In our exercise, a small P-value (typically less than our significance level, \( \alpha = 0.05 \), suggests that the observed differences in wear are rare under the hypothesis that the means are equal. This leads us to question the null hypothesis and consider the alternative that a true difference in the means exists.
The P-value interpretation is crucial for hypothesis testing. It’s our decisive tool for understanding the statistical significance of our test results.

Confidence Interval

Confidence intervals provide a range of values which likely contain the true difference between the two sample means.
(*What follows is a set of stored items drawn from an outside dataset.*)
/-- An access behind its checks raises an error status, or `f` answers on a state in which the TLB alone is new. -/
theorem State.perform_access_eq_next {s t : State} {gate inRange : Bool} {va : VirtAddr} {pid : Pid}
    {f : Access → Nat → State → Result}
    (h : (s.perform gate inRange fun s => s.access va pid f) = .next t) :
    AnswersError s t ∨ (s.halted = false ∧ gate = true ∧ inRange = true ∧
      ∃ a pa u, s.virtualToPhysical va pid = .ok a pa { s with tlb := u } ∧
        f a pa { s with tlb := u } = .next t) := by
  rcases State.perform_eq_next h with he | ⟨hh, hg, hr, hf⟩
  · exact .inl he
  unfold State.access at hf
  cases hv : s.virtualToPhysical va pid with
  | pageNotMapped =>
    simp only [hv, Host.Outcome.next.injEq] at hf
    exact .inl ⟨.pageNotMapped, by decide, hf.symm⟩
  | ok a pa v =>
    obtain ⟨hframe, -⟩ := State.virtualToPhysical_ok_frame hv
    simp only [hv] at hf
    refine .inr ⟨hh, hg, hr, a, pa, v.tlb, ?_, ?_⟩ <;> rw [← hframe]
    exact hf

/-- The model's stop of notes/assumptions/9.md is no next state, so the address has a word. -/
theorem next_of_hasWord {w : Bool} {x t : State} {r : Fault}
    (h : (if w then .next x else .fault r : Result) = .next t) : w = true ∧ t = x := by
  cases w with
  | true => exact ⟨rfl, (Host.Outcome.next.inj h).symm⟩
  | false => cases h

/-- A command that answers a next state raised an error status, or passed its checks and completed. -/
theorem exec_eq_next {i : Instr} {s t : State} (h : exec i s = .next t) :
    AnswersError s t ∨
      (s.halted = false ∧ s.gateOpen i = true ∧ s.operandsInRange i = true ∧ Completes s i t) := by
  cases i with
  | define off pfnb vpnb =>
    refine (State.perform_eq_next (show execDefine off pfnb vpnb s = .next t from h)).imp_right
      fun ⟨hh, hg, _, heff⟩ => ⟨hh, ?_, rfl, ?_⟩
    · simpa [State.gateOpen, Instr.wellFormed, sizeLegal, and_assoc] using hg
    · cases heff; exact .define off pfnb vpnb
  | map pid vpn pfn =>
    refine (State.perform_eq_next (show execMap pid vpn pfn s = .next t from h)).imp_right
      fun ⟨hh, hg, hr, heff⟩ => ⟨hh, hg, ?_, ?_⟩
    · simpa [State.operandsInRange, State.vpnInRange, State.pfnInRange] using hr
    · cases heff; exact .map pid vpn pfn
  | unmap pid vpn =>
    refine (State.perform_eq_next (show execUnmap pid vpn s = .next t from h)).imp_right
      fun ⟨hh, hg, hr, heff⟩ => ⟨hh, hg, hr, ?_⟩
    cases heff; exact .unmap pid vpn
  | load pid va =>
    refine (State.perform_access_eq_next ((execLoad_eq_access pid va s).symm.trans h)).imp_right
      fun ⟨hh, hg, hr, a, pa, u, hv, hf⟩ => ⟨hh, hg, hr, ?_⟩
    obtain ⟨hw, rfl⟩ := next_of_hasWord hf
    exact .load hv hw
  | store pid va =>
    refine (State.perform_access_eq_next ((execStore_eq_access pid va s).symm.trans h)).imp_right
      fun ⟨hh, hg, hr, a, pa, u, hv, hf⟩ => ⟨hh, hg, hr, ?_⟩
    obtain ⟨hw, rfl⟩ := next_of_hasWord hf
    exact .store hv hw
  | xlate pid va =>
    refine (State.perform_access_eq_next ((execXlate_eq_access pid va s).symm.trans h)).imp_right
      fun ⟨hh, hg, hr, a, pa, u, hv, hf⟩ => ⟨hh, hg, hr, ?_⟩
    cases hf
    exact .xlate hv
  | rdtlb k =>
    refine (State.perform_eq_next (show execRdtlb k s = .next t from h)).imp_right
      fun ⟨hh, hg, hr, heff⟩ => ⟨hh, hg, hr, ?_⟩
    cases heff; exact .rdtlb k
  | rdpte pid vpn =>
    refine (State.perform_eq_next (show execRdpte pid vpn s = .next t from h)).imp_right
      fun ⟨hh, hg, hr, heff⟩ => ⟨hh, hg, hr, ?_⟩
    cases heff; exact .rdpte pid vpn

/-- What a command does to the TLB, whatever the command: nothing, a clearing, a hit's bookkeeping, an insertion or an
invalidation. -/
theorem exec_tlb_cases {i : Instr} {s t : State} (h : exec i s = .next t) :
    t.tlb = s.tlb ∨ t.tlb = .zero ∨ (∃ k, t.tlb = s.tlb.hitTouch s.params k) ∨
      (∃ vpn pid pfn, t.tlb = (s.tlb.insert s.params.ageBits vpn pid pfn).tlb) ∨
      ∃ vpn pid, t.tlb = (s.tlb.invalidate vpn pid).2 := by
  rcases exec_eq_next h with ⟨e, -, rfl⟩ | ⟨-, -, -, hd⟩
  · exact .inl (s.raise_tlb e)
  cases hd with
  | define => exact .inr (.inl rfl)
  | map pid vpn pfn => exact .inr (.inr (.inr (.inl ⟨vpn, pid, pfn, rfl⟩)))
  | unmap pid vpn => exact .inr (.inr (.inr (.inr ⟨vpn, pid, rfl⟩)))
  | load hv | store hv | xlate hv =>
    obtain ⟨-, htlb⟩ := State.virtualToPhysical_ok_frame hv
    exact .inr (.inr (htlb.imp_right .inl))
  | rdtlb | rdpte => exact .inl rfl

end Sys2Proof.Machine

/-! Who writes the configuration, memory, the page tables and the TLB (10_state.md R14, R15, R17). -/
namespace Sys2Proof.Machine

/-! ### The configuration -/

/-- The configuration of two states is the same (10_state.md R14, R15). -/
def State.SameConfiguration (s t : State) : Prop :=
  t.configured = s.configured ∧ t.cfgOff = s.cfgOff ∧ t.cfgPfn = s.cfgPfn ∧ t.cfgVpn = s.cfgVpn

theorem State.sameConfiguration_raise (s : State) (e : Status) : s.SameConfiguration (s.raise e) :=
  ⟨s.raise_configured e, s.raise_cfgOff e, s.raise_cfgPfn e, s.raise_cfgVpn e⟩

/-- A command keeps the configuration, or it is a DEFINE that opens an unconfigured core. -/
theorem exec_configuration_cases {i : Instr} {s t : State} (h : exec i s = .next t) :
    s.SameConfiguration t ∨
      (s.configured = false ∧ t.configured = true ∧ i = .define t.cfgOff t.cfgPfn t.cfgVpn ∧
        i.wellFormed = true) := by
  rcases exec_eq_next h with ⟨e, -, rfl⟩ | ⟨-, hg, -, hd⟩
  · exact .inl (s.sameConfiguration_raise e)
  cases hd with
  | define =>
    obtain ⟨hc, hwf⟩ : s.configured = false ∧ Instr.wellFormed (.define _ _ _) = true := by
      simpa [State.gateOpen] using hg
    exact .inr ⟨hc, rfl, rfl, hwf⟩
  | map | unmap | load | store | xlate | rdtlb | rdpte => exact .inl ⟨rfl, rfl, rfl, rfl⟩

/-- Settles O40: a refused or undecoded word only raises a status, and a decoded one is `exec` on the latched state. -/
theorem onlyDefineWritesConfiguration : Obligations.OnlyDefineWritesConfiguration := by
  intro s t cw d rest hport hstep
  rcases step_cases s with ⟨hp, -⟩ | ⟨_, hp, -⟩ | ⟨cw', d', rest', hp, hcases⟩
  · simp [hport] at hp
  · simp [hport] at hp
  obtain ⟨⟨rfl, rfl⟩, rfl⟩ : (cw = cw' ∧ d = d') ∧ rest = rest' := by simpa [hport] using hp
  rcases hcases with ⟨-, hs⟩ | ⟨-, -, hs⟩ | ⟨-, i, hdec, hs⟩
  · obtain rfl := Host.Outcome.next.inj (hs.symm.trans hstep)
    exact .inl ((s.latch d rest).sameConfiguration_raise .halted)
  · obtain rfl := Host.Outcome.next.inj (hs.symm.trans hstep)
    exact .inl ((s.latch d rest).sameConfiguration_raise .illegalCommand)
  · refine (exec_configuration_cases (hs.symm.trans hstep)).imp_right fun ⟨hc, ht, hi, hwf⟩ => ?_
    rw [hi] at hdec hwf
    obtain ⟨⟨hoff, hpfn⟩, hvpn⟩ : (t.cfgOff.toNat ≤ 8 ∧ t.cfgPfn.toNat ≤ 8) ∧ t.cfgVpn.toNat ≤ 8 := by
      simpa [Instr.wellFormed] using hwf
    exact ⟨hc, ht, hdec, hoff, hpfn, hvpn⟩

/-! ### Memory, page tables and TLB -/

section
variable {s t : State} {i : Instr}

theorem Completes.status_ok (h : Completes s i t) : t.resp.status = .ok := by
  cases h <;> simp

theorem Completes.params_eq (h : Completes s i t) : t.params = s.params := by
  cases h <;> rfl

theorem Completes.mem_cases (h : Completes s i t) :
    t.mem = s.mem ∨ (∃ pid va, i = .store pid va) ∨ ∃ off pfnb vpnb, i = .define off pfnb vpnb := by
  cases h with
  | store => exact .inr (.inl ⟨_, _, rfl⟩)
  | define => exact .inr (.inr ⟨_, _, _, rfl⟩)
  | map | unmap | load | xlate | rdtlb | rdpte => exact .inl rfl

theorem Completes.pageTables_cases (h : Completes s i t) :
    t.pageTables = s.pageTables ∨ (∃ pid vpn pfn, i = .map pid vpn pfn) ∨ (∃ pid vpn, i = .unmap pid vpn) ∨
      ∃ off pfnb vpnb, i = .define off pfnb vpnb := by
  cases h with
  | map => exact .inr (.inl ⟨_, _, _, rfl⟩)
  | unmap => exact .inr (.inr (.inl ⟨_, _, rfl⟩))
  | define => exact .inr (.inr (.inr ⟨_, _, _, rfl⟩))
  | load | store | xlate | rdtlb | rdpte => exact .inl rfl

theorem Completes.rdtlb_tlb {k : Slot} (h : Completes s (.rdtlb k) t) : t.tlb = s.tlb := by
  cases h; rfl

theorem Completes.rdpte_tlb {pid : Pid} {vpn : Vpn} (h : Completes s (.rdpte pid vpn) t) : t.tlb = s.tlb := by
  cases h; rfl

end

/-- Settles O41: an error answer writes none of the structures, and a command that completes answers OK and writes those
that `Completes` says. -/
theorem structuresHaveOnlyTheirWriters : Obligations.StructuresHaveOnlyTheirWriters := by
  intro s t i h
  rcases exec_eq_next h with ⟨e, -, rfl⟩ | ⟨-, -, -, hd⟩
  · exact ⟨s.raise_params e, .inl (s.raise_mem e), .inl (s.raise_pageTables e), fun _ => s.raise_tlb e⟩
  · refine ⟨hd.params_eq, hd.mem_cases, hd.pageTables_cases, ?_⟩
    rintro (⟨k, rfl⟩ | ⟨pid, vpn, rfl⟩ | hne)
    · exact hd.rdtlb_tlb
    · exact hd.rdpte_tlb
    · exact absurd hd.status_ok hne

end Sys2Proof.Machine

/-! I2 of 41_tlb.md R72 is kept by every operation on the TLB and so by every step; one valid slot per tag follows. -/
namespace Sys2Proof.Machine

/-- `State.ValidSlotsLowest` as a property of the slot array: a valid slot is the lowest that carries its tag. -/
def Tlb.ValidLowest (t : Tlb) : Prop :=
  ∀ j k : Slot, (t.get k).valid = true → (t.get j).SameTag (t.get k) → k ≤ j

theorem State.validSlotsLowest_iff (s : State) : s.ValidSlotsLowest ↔ s.tlb.ValidLowest := Iff.rfl

theorem Tlb.validLowest_zero : Tlb.zero.ValidLowest := by
  intro j k hk
  simp [TlbEntry.zero] at hk

/-- A change that keeps every tag and makes no slot valid keeps I2. -/
theorem Tlb.ValidLowest.of_tags_eq {t u : Tlb} (h : t.ValidLowest)
    (htag : ∀ k, (u.get k).vpn = (t.get k).vpn ∧ (u.get k).pid = (t.get k).pid)
    (hvalid : ∀ k, (u.get k).valid = true → (t.get k).valid = true) : u.ValidLowest := by
  rintro j k hk ⟨hvpn, hpid⟩
  obtain ⟨hvj, hpj⟩ := htag j
  obtain ⟨hvk, hpk⟩ := htag k
  exact h j k (hvalid k hk) ⟨by rw [← hvj, ← hvk, hvpn], by rw [← hpj, ← hpk, hpid]⟩

theorem Tlb.ValidLowest.hitTouch {t : Tlb} (h : t.ValidLowest) (p : Params) (k : Slot) :
    (t.hitTouch p k).ValidLowest :=
  h.of_tags_eq (fun j => ⟨t.hitTouch_vpn p k j, t.hitTouch_pid p k j⟩) fun j hj => by simpa using hj

theorem Tlb.ValidLowest.invalidate {t : Tlb} (h : t.ValidLowest) (vpn : Vpn) (pid : Pid) :
    (t.invalidate vpn pid).2.ValidLowest := by
  refine h.of_tags_eq (fun j => ?_) fun j hj => ?_
  · rw [Tlb.invalidate_get]
    split <;> exact ⟨rfl, rfl⟩
  · rw [Tlb.invalidate_get] at hj
    split at hj
    · simp at hj
    · exact hj

/-- When a slot carries the tag, `select_refill` reuses the lowest that does. -/
theorem Tlb.selectRefill_of_tagged {t : Tlb} {vpn : Vpn} {pid : Pid} {j : Slot}
    (hvpn : (t.get j).vpn = vpn) (hpid : (t.get j).pid = pid) :
    (t.get (t.selectRefill vpn pid).1).vpn = vpn ∧ (t.get (t.selectRefill vpn pid).1).pid = pid ∧
      (t.selectRefill vpn pid).1 ≤ j := by
  have found : t.lookup vpn pid ≠ none := fun hn => Tlb.lookup_eq_none_iff.1 hn j ⟨hvpn, hpid⟩
  rcases t.selectRefill_cases vpn pid with ⟨k, hl, hs⟩ | ⟨_, hn, -⟩ | ⟨hn, -⟩
  · obtain ⟨⟨hkv, hkp⟩, hmin⟩ := Tlb.lookup_eq_some_iff.1 hl
    rw [hs]
    exact ⟨hkv, hkp, hmin j hvpn hpid⟩
  · exact absurd hn found
  · exact absurd hn found

/-- An insertion keeps I2: no slot below the one it fills carries the tag, and a valid slot that it does not fill is
compared with slots whose tags the insertion leaves as they were, the filled one included when it reuses the tag. -/
theorem Tlb.ValidLowest.insert {t : Tlb} (h : t.ValidLowest) (a : Nat) (vpn : Vpn) (pid : Pid) (pfn : Pfn) :
    (t.insert a vpn pid pfn).tlb.ValidLowest := by
  intro j k hk htag
  rw [Tlb.insert_get] at hk
  rw [Tlb.insert_get, Tlb.insert_get] at htag
  by_cases hkc : k = (t.selectRefill vpn pid).1
  · by_cases hjc : j = (t.selectRefill vpn pid).1
    · exact (hkc.trans hjc.symm).le
    · rw [if_pos hkc, if_neg hjc] at htag
      obtain ⟨hvpn, hpid⟩ : (t.get j).vpn = vpn ∧ (t.get j).pid = pid := by
        simpa [TlbEntry.SameTag] using htag
      obtain ⟨-, -, hle⟩ := Tlb.selectRefill_of_tagged hvpn hpid
      exact hkc.trans_le hle
  · have hkValid : (t.get k).valid = true := by simpa [hkc] using hk
    rw [if_neg hkc] at htag
    refine h j k hkValid ?_
    by_cases hjc : j = (t.selectRefill vpn pid).1
    · rw [if_pos hjc] at htag
      obtain ⟨hvpn, hpid⟩ : vpn = (t.get k).vpn ∧ pid = (t.get k).pid := by
        simpa [TlbEntry.SameTag] using htag
      obtain ⟨hcv, hcp, -⟩ := Tlb.selectRefill_of_tagged hvpn.symm hpid.symm
      rw [hjc]
      exact ⟨hcv.trans hvpn, hcp.trans hpid⟩
    · simpa [hjc, TlbEntry.SameTag] using htag

/-- Every command keeps I2. -/
theorem exec_keeps_validLowest {i : Instr} {s t : State} (hs : s.tlb.ValidLowest) (h : exec i s = .next t) :
    t.tlb.ValidLowest := by
  rcases exec_tlb_cases h with ht | ht | ⟨k, ht⟩ | ⟨vpn, pid, pfn, ht⟩ | ⟨vpn, pid, ht⟩ <;> rw [ht]
  · exact hs
  · exact Tlb.validLowest_zero
  · exact hs.hitTouch s.params k
  · exact hs.insert s.params.ageBits vpn pid pfn
  · exact hs.invalidate vpn pid

/-- Every step keeps I2, from every state that has it. -/
theorem step_keeps_validLowest {s t : State} (hs : s.tlb.ValidLowest) (h : step s = .next t) :
    t.tlb.ValidLowest := by
  rcases step_cases s with
    ⟨-, hstep⟩ | ⟨rest, -, hstep⟩ | ⟨cw, d, rest, -, ⟨-, hstep⟩ | ⟨-, -, hstep⟩ | ⟨-, i, -, hstep⟩⟩ <;>
    rw [hstep] at h
  · obtain rfl := Host.Outcome.next.inj h
    exact hs
  · obtain rfl := Host.Outcome.next.inj h
    exact Tlb.validLowest_zero
  · obtain rfl := Host.Outcome.next.inj h
    simpa using hs
  · obtain rfl := Host.Outcome.next.inj h
    simpa using hs
  · exact exec_keeps_validLowest (s := s.latch d rest) hs h

/-- Two valid slots of one tag are each the lowest with it. -/
theorem State.oneValidSlotPerTag_of_validSlotsLowest {s : State} (h : s.ValidSlotsLowest) : s.OneValidSlotPerTag :=
  fun j k hj hk ⟨hvpn, hpid⟩ => le_antisymm (h k j hj ⟨hvpn.symm, hpid.symm⟩) (h j k hk ⟨hvpn, hpid⟩)

/-- Settles O47: a step keeps I2 of 41_tlb.md R72, which the invariant holds, and I2 leaves one valid slot per tag. -/
theorem stepKeepsOneValidSlotPerTag : Obligations.StepKeepsOneValidSlotPerTag := by
  rintro s t ⟨-, -, -, -, -, -, -, hlowest, -, -⟩ hstep
  have hs : s.tlb.ValidLowest := s.validSlotsLowest_iff.1 hlowest
  have ht : t.ValidSlotsLowest := t.validSlotsLowest_iff.2 (step_keeps_validLowest hs hstep)
  exact State.oneValidSlotPerTag_of_validSlotsLowest ht
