-- ==== Sys2Proof/Machine/Digest.lean ====
section
/-! DEFINITION. DIGEST (43_digest.md R120): the source's seven steps. -/

namespace Sys2Proof.Machine

/-- Step 1: pad_type, K2 where IDX < 16 and K1 otherwise (R121). -/
def State.padType (s : State) : Block := if s.idx.toNat < Config.blockBytes then s.k2 else s.k1

/-- Steps 2 and 3: the last block padded and masked (R120, R122). -/
def State.lastBlock (s : State) : Block := blockXor (blockPad s.buf s.idx.toNat) s.padType

/-- Steps 1 to 5 and 7: T_full, and the state with the chain reset; BUF keeps the padded, masked block (R120). -/
def State.finishMac (s : State) : Block × State :=
  let s3 := { s with buf := s.lastBlock }
  let r := s3.invokeCipher (blockXor s3.x s3.buf)
  (r.1, { r.2 with x := Block.zero, idx := 0 })

/-- The effect of an accepted DIGEST: the first TLEN bytes of T_full are the output (R37, R120 step 6). -/
def State.digestTag (s : State) (tlen : BitVec 8) : State :=
  let r := s.finishMac
  r.2.respond (r.1.toList.take tlen.toNat)

/-- DIGEST (R120). -/
def execDigest (tlen : BitVec 8) (len : BitVec 16) (p : List Byte) (s : State) :
    Host.Outcome State Fault Refusal :=
  .next (s.admitted (digestChecks s tlen len p) (s.digestTag tlen))

end Sys2Proof.Machine
end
In other words, it's a way to estimate the uncertainty around our measured differences.
In our scenario, for a 95% confidence interval, we are fairly sure that the true difference in material wear, say from company 1 minus company 2, lies within this computed range.

• It's important to note that if zero is within this interval, it suggests that there could be no significant difference between the two companies' means.

This interval gives us a practical check beyond just the P-value, offering a sense of scale for the difference in performance between the two companies' materials.

Unequal Variances

Not all datasets will have equal variances, which is a measure of the spread or dispersion of the data points. When variances aren’t equal, it influences the choice of t-test. Welcome, the Welch's t-test!
This version of the t-test allows for unequal variances, providing a more reliable result in such cases. In our exercise with the wear of rubber materials, the variances of company 1 and company 2 were different. Using Welch's t-test accounts for this difference, leading to more accurate conclusions.
Using the typical t-test when variances are unequal can result in inaccurate results, ultimately affecting the decision on whether significant differences exist. Therefore, it’s crucial to determine variance equality before proceeding with analysis.